The response must consist of the lines below from the one with "mnemonic (30_encoding.md R75, R78), one" through the one with "or NLEN. -/", exactly as they appear and with both ends kept.

%%

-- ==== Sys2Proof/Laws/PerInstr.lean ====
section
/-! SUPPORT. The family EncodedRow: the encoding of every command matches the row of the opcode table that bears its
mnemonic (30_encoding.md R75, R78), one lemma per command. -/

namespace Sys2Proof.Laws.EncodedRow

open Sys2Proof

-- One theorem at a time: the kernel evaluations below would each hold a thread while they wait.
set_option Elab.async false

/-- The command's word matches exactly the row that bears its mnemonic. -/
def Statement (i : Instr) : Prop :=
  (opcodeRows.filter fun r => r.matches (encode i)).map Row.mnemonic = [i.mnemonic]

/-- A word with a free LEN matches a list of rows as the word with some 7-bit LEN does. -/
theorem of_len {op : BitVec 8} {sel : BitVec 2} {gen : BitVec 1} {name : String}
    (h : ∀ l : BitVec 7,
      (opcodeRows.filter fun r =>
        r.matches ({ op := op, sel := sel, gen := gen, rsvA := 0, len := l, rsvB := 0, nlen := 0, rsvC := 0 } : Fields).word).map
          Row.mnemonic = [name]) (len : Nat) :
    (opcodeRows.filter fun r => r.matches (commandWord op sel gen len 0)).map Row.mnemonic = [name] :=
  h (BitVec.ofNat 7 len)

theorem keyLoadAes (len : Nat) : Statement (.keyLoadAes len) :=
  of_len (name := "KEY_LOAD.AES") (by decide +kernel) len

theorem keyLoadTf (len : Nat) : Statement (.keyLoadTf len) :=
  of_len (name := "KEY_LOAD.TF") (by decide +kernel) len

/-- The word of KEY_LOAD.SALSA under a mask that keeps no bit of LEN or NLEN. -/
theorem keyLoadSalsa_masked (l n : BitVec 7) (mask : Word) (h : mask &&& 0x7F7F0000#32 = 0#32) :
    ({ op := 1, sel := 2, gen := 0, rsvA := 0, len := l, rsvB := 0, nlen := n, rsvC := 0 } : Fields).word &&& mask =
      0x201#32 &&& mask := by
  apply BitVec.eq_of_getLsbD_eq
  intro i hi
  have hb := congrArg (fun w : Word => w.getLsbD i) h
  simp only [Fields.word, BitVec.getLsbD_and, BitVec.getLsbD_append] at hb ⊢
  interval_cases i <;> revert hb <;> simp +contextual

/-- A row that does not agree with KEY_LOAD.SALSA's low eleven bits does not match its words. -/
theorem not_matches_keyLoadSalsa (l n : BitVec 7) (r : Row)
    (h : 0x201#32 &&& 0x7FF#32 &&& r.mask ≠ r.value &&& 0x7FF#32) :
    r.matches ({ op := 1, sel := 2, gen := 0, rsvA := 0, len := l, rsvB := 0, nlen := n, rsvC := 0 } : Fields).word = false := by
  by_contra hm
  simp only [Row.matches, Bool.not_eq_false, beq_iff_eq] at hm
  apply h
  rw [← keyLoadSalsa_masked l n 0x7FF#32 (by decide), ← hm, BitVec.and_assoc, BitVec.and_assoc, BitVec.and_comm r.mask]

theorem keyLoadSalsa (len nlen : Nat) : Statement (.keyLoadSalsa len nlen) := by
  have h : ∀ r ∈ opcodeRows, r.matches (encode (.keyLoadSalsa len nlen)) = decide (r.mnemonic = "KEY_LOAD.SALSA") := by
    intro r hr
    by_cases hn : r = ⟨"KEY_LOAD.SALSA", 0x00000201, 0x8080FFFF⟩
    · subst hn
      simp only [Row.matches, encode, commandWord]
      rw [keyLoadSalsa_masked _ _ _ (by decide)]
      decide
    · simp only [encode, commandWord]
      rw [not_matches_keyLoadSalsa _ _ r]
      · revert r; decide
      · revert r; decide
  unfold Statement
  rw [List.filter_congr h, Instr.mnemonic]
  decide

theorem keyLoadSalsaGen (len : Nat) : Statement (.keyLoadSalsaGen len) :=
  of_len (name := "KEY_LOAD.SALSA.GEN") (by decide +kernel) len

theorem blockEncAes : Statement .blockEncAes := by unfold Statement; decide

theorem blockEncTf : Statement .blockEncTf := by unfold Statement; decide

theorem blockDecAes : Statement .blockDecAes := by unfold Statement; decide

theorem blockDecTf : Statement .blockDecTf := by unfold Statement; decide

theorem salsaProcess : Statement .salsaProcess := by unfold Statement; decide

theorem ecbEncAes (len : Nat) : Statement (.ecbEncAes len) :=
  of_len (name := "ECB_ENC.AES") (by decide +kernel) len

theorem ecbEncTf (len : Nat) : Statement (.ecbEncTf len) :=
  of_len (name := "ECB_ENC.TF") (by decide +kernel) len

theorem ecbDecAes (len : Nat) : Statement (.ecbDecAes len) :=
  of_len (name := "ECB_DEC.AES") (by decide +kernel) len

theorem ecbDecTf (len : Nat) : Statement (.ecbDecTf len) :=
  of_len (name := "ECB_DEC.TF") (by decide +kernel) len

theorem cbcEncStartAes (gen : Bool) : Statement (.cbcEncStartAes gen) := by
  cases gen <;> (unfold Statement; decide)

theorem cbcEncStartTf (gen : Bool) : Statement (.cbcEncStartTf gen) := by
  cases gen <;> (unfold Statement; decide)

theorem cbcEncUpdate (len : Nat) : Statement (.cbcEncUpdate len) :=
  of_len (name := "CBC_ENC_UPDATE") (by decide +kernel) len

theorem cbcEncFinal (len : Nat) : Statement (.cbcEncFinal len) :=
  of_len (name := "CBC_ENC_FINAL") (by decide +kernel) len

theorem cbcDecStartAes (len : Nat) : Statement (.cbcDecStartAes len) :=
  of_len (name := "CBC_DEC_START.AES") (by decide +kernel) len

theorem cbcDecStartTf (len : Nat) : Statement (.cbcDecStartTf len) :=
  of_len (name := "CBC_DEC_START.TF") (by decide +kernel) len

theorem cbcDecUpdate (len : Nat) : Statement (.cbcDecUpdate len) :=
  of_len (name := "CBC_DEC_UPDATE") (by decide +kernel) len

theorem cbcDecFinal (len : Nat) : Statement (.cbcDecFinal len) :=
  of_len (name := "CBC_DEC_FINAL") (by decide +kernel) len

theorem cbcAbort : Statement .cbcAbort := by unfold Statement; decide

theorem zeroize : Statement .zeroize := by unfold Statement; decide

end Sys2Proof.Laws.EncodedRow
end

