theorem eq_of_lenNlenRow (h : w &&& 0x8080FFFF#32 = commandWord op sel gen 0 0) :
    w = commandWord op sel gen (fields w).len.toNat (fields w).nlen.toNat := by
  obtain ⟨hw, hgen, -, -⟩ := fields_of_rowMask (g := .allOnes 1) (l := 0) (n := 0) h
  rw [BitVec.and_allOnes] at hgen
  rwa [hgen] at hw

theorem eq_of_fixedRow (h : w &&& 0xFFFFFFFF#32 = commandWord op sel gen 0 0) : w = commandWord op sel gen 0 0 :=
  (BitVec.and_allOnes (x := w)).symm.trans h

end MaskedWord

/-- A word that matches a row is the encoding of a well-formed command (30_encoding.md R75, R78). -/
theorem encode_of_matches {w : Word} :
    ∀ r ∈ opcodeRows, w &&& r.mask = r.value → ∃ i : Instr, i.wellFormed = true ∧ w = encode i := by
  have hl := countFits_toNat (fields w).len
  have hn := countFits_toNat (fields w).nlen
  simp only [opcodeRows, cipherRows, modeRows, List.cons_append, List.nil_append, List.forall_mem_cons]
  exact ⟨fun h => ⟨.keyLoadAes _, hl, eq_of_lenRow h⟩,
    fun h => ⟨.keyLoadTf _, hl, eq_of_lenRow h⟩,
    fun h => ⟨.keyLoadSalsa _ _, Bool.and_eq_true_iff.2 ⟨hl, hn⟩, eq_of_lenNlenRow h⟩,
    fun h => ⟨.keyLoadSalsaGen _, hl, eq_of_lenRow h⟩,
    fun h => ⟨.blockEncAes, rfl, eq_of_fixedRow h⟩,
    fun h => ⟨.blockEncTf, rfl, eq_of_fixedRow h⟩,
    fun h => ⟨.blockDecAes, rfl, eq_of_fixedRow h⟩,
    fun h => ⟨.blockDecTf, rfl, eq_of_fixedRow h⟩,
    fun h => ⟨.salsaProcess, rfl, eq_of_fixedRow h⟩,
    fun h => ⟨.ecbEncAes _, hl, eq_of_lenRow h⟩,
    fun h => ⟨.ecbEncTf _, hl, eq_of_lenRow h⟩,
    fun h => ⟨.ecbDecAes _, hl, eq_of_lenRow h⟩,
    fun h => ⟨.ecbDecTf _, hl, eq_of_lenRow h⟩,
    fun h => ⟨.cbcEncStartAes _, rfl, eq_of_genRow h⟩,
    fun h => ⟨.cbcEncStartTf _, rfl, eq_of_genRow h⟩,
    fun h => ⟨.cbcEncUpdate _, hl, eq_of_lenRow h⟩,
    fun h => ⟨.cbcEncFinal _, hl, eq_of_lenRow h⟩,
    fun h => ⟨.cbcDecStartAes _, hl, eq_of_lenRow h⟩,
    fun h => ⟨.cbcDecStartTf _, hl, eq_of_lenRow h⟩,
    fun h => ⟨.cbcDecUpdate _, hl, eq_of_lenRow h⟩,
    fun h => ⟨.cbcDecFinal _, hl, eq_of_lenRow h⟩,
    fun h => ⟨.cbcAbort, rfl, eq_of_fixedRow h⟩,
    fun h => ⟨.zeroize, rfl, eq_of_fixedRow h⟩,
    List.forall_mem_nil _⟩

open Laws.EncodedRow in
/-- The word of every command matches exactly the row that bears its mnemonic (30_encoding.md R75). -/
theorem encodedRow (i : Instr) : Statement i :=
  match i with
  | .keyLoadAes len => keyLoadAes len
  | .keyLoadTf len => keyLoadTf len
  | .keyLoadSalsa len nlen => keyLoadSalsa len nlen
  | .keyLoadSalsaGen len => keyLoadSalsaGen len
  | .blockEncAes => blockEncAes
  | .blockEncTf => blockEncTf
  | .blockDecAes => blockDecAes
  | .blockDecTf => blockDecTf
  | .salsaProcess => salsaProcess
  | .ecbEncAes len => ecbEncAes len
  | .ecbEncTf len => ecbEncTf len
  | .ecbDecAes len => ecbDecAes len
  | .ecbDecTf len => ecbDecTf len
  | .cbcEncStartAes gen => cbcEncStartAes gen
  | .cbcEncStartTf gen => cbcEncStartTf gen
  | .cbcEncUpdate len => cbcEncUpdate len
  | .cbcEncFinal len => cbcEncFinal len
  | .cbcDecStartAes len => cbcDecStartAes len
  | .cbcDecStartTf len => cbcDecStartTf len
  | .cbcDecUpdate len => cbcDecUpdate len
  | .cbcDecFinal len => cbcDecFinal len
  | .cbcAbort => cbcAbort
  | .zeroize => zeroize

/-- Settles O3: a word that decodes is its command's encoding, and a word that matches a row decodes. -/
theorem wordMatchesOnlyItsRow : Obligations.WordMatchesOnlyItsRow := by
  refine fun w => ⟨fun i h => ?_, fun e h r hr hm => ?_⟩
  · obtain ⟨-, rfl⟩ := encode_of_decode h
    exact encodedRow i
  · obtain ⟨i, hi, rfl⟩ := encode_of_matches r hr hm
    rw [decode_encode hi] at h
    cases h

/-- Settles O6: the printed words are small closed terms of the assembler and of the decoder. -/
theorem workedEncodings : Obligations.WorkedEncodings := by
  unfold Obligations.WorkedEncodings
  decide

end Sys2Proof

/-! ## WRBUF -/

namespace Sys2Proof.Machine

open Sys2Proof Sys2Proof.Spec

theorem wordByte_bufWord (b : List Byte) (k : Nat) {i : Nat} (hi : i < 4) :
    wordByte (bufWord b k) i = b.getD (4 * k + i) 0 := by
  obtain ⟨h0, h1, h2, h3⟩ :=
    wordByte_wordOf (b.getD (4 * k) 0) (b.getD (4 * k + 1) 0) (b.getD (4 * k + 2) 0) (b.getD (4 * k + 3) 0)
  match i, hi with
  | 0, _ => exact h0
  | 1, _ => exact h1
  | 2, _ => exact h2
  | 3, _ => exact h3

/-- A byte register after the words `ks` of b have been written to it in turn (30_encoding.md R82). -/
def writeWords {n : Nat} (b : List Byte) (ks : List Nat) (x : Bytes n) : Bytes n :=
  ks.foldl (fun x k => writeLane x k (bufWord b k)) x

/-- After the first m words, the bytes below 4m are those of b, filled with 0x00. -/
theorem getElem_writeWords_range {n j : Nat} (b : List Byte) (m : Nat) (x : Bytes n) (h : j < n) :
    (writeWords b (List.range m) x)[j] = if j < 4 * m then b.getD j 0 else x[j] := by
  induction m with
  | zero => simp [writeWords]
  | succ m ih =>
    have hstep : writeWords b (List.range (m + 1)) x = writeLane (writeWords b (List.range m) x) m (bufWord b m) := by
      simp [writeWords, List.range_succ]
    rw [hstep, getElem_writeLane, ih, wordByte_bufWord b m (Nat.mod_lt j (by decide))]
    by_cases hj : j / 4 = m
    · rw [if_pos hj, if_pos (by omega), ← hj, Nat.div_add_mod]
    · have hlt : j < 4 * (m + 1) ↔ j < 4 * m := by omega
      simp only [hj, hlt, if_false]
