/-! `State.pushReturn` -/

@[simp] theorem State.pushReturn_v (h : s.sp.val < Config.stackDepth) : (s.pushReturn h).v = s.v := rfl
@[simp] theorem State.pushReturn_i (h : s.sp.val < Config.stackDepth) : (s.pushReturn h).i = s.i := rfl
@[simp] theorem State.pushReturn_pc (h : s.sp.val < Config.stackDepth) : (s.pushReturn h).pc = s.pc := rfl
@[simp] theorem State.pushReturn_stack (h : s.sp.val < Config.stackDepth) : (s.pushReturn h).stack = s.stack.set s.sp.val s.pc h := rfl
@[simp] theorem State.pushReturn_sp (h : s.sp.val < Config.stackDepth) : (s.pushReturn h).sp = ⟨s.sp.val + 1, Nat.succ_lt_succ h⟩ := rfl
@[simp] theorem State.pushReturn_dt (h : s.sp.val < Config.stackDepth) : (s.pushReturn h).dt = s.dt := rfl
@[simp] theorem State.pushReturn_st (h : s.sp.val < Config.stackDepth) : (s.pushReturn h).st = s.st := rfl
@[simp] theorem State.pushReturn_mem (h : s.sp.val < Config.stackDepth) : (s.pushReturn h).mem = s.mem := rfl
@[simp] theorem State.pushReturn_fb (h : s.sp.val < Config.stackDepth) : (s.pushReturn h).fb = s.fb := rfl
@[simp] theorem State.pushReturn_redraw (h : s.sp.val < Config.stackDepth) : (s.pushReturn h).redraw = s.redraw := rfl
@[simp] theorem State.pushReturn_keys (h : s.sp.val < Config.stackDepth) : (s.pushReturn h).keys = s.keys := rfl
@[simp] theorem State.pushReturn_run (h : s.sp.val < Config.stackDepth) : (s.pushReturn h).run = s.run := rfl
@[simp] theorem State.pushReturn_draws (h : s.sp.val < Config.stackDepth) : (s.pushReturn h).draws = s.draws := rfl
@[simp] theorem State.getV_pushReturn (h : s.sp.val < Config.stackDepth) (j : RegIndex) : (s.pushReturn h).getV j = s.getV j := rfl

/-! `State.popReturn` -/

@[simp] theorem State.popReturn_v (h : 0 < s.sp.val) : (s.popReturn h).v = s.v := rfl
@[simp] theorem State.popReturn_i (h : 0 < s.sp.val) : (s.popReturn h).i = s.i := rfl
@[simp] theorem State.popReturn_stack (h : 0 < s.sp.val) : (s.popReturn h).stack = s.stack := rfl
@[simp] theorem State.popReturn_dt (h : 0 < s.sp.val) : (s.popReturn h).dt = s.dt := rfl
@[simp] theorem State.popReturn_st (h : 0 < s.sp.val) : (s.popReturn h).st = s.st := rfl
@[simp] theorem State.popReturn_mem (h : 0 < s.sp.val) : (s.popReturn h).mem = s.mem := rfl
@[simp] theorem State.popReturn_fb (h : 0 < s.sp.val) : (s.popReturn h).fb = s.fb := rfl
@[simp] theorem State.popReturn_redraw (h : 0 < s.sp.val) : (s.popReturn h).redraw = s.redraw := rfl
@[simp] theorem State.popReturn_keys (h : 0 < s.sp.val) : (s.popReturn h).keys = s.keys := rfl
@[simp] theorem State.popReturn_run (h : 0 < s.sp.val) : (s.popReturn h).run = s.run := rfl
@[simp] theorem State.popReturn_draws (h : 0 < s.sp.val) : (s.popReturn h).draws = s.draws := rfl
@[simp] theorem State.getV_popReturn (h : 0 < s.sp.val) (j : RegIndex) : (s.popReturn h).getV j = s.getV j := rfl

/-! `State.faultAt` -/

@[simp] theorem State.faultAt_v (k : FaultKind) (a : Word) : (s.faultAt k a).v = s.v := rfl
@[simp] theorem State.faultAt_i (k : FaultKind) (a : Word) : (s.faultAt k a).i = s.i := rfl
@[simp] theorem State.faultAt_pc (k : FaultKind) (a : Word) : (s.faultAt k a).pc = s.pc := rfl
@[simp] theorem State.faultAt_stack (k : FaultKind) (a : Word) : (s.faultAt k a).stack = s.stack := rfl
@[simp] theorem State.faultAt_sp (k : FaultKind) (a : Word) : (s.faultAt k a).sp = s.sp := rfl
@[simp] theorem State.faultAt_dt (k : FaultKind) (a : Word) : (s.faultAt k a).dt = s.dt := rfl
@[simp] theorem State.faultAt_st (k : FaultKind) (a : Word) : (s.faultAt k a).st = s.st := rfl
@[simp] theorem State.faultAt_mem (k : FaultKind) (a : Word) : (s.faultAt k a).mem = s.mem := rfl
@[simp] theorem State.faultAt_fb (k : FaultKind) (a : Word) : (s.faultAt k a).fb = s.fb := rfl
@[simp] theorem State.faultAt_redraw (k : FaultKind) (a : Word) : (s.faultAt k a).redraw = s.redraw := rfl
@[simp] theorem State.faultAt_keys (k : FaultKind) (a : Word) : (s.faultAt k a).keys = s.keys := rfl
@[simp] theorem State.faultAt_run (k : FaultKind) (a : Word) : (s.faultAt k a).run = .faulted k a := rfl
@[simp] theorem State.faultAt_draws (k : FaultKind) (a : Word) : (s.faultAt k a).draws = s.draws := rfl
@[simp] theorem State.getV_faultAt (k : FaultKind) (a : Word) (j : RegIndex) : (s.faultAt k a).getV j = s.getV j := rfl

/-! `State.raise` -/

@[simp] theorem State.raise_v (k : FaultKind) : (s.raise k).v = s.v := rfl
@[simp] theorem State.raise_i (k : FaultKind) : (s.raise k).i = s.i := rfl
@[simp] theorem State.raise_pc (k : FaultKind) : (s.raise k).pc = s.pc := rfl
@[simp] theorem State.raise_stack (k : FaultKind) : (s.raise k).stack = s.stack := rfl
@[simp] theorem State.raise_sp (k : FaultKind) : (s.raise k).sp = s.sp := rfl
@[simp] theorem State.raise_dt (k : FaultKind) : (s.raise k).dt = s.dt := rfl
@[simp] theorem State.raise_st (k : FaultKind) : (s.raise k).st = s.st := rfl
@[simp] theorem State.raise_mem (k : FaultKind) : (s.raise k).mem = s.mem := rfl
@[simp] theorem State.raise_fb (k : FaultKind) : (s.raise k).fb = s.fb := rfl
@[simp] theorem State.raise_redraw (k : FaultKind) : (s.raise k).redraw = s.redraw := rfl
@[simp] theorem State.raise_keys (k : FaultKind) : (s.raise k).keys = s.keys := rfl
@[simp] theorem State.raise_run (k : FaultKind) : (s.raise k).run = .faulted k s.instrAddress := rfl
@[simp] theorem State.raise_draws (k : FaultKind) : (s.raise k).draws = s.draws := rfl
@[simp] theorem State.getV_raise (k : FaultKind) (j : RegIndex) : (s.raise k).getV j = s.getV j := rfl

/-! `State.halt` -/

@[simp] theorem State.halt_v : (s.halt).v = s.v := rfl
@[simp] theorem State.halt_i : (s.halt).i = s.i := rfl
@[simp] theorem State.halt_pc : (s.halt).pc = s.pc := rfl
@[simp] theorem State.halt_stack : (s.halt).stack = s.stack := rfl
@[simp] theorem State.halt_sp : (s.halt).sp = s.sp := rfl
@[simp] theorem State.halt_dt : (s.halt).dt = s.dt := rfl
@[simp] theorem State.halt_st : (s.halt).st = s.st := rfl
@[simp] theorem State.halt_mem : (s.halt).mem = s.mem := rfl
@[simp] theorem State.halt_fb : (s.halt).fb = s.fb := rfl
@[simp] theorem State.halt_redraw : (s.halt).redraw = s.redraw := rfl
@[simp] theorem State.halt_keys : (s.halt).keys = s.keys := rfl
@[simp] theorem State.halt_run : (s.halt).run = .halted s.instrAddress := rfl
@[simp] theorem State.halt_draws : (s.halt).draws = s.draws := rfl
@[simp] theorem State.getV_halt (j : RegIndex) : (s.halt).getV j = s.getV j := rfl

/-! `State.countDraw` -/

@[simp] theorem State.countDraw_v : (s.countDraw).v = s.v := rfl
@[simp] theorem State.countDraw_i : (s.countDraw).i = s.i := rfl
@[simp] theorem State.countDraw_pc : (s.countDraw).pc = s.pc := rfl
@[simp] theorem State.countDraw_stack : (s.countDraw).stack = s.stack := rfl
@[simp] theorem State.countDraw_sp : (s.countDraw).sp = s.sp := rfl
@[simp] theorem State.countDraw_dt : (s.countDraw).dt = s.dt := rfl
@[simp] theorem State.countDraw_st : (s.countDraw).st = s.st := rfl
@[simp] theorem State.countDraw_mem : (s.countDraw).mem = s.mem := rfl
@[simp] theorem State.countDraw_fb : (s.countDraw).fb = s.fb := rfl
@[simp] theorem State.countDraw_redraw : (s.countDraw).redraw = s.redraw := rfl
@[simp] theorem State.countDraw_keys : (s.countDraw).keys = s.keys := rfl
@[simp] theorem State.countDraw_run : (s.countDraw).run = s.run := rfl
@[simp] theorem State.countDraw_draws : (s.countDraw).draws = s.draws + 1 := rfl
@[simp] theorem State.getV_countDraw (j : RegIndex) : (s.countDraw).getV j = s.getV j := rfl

%%

- _Answer_
mnemonic (30_encoding.md R75, R78), one lemma per command. -/

namespace Sys2Proof.Laws.EncodedRow

open Sys2Proof

-- One theorem at a time: the kernel evaluations below would each hold a thread while they wait.
set_option Elab.async false

/-- The command's word matches exactly the row that bears its mnemonic. -/
def Statement (i : Instr) : Prop :=
  (opcodeRows.filter fun r => r.matches (encode i)).map Row.mnemonic = [i.mnemonic]

/-- A word with a free LEN matches a list of rows as the word with some 7-bit LEN does. -/
theorem of_len {op : BitVec 8} {sel : BitVec 2} {gen : BitVec 1} {name : String}
    (h : ∀ l : BitVec 7,
      (opcodeRows.filter fun r =>
        r.matches ({ op := op, sel := sel, gen := gen, rsvA := 0, len := l, rsvB := 0, nlen := 0, rsvC := 0 } : Fields).word).map
          Row.mnemonic = [name]) (len : Nat) :
    (opcodeRows.filter fun r => r.matches (commandWord op sel gen len 0)).map Row.mnemonic = [name] :=
  h (BitVec.ofNat 7 len)

theorem keyLoadAes (len : Nat) : Statement (.keyLoadAes len) :=
  of_len (name := "KEY_LOAD.AES") (by decide +kernel) len

theorem keyLoadTf (len : Nat) : Statement (.keyLoadTf len) :=
  of_len (name := "KEY_LOAD.TF") (by decide +kernel) len

/-- The word of KEY_LOAD.SALSA under a mask that keeps no bit of LEN or NLEN. -/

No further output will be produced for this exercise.